• _To do_: Here is the task for the records below: repeat exactly the lines from the one with "(t.status.errcode = .notReady" to the one with "the region. -/", both included, and nothing else.

[Input for this task]

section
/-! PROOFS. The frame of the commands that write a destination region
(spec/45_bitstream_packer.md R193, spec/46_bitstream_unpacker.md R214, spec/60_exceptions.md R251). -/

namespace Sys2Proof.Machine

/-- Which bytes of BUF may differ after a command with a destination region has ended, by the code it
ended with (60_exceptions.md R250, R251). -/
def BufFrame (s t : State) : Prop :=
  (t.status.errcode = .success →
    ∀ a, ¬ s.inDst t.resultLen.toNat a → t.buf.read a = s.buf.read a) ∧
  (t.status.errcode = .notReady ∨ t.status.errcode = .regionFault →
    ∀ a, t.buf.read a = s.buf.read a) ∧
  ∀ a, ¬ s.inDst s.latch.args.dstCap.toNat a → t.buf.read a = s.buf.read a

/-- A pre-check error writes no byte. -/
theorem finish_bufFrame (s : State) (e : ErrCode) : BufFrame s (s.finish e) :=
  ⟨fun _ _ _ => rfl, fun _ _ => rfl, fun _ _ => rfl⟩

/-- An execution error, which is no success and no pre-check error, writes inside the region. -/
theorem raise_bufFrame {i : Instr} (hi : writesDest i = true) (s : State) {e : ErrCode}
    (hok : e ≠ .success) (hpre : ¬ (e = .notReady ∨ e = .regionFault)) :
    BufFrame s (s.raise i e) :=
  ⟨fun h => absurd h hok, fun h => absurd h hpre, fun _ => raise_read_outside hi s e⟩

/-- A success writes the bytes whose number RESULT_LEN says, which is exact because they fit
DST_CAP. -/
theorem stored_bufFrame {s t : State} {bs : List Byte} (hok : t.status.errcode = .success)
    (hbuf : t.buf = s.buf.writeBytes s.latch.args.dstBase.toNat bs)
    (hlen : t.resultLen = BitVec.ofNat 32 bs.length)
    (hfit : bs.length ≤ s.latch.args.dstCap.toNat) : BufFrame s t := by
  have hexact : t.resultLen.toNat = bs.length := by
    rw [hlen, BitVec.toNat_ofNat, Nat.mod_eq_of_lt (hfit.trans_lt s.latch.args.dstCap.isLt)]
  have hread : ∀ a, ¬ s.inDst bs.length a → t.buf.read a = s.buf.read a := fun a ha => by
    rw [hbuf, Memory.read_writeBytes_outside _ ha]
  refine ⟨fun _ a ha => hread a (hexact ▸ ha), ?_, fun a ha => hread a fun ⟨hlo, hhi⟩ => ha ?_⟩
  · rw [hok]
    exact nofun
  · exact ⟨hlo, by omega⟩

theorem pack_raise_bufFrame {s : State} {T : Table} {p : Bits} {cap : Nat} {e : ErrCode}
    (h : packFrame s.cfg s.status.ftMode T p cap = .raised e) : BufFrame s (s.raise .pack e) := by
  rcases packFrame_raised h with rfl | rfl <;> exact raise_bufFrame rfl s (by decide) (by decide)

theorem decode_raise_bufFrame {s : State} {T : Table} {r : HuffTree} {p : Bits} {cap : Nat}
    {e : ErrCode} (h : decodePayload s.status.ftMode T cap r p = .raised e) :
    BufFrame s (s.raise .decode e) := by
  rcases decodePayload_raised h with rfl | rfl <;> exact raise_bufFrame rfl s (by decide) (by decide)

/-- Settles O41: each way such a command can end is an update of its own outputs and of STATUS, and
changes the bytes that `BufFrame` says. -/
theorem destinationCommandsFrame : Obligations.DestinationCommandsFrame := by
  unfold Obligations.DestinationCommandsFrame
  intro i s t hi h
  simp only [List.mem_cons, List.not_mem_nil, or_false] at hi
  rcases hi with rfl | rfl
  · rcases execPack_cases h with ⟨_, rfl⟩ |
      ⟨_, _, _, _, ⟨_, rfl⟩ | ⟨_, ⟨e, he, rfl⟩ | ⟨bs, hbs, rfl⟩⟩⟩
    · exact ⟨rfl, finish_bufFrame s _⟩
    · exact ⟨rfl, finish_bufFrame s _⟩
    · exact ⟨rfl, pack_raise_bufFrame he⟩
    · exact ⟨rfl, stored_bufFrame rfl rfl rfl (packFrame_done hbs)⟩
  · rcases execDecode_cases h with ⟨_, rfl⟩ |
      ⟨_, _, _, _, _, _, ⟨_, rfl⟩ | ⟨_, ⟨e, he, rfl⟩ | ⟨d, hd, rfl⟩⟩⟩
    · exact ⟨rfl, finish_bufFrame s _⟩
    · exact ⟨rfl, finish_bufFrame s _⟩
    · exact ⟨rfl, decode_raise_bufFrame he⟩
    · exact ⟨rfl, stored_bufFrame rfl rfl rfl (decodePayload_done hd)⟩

[/Input for this task]

• _Answer to the exercise_:
  (t.status.errcode = .notReady ∨ t.status.errcode = .regionFault →
    ∀ a, t.buf.read a = s.buf.read a) ∧
  ∀ a, ¬ s.inDst s.latch.args.dstCap.toNat a → t.buf.read a = s.buf.read a

/-- A pre-check error writes no byte. -/
theorem finish_bufFrame (s : State) (e : ErrCode) : BufFrame s (s.finish e) :=
  ⟨fun _ _ _ => rfl, fun _ _ => rfl, fun _ _ => rfl⟩

/-- An execution error, which is no success and no pre-check error, writes inside the region. -/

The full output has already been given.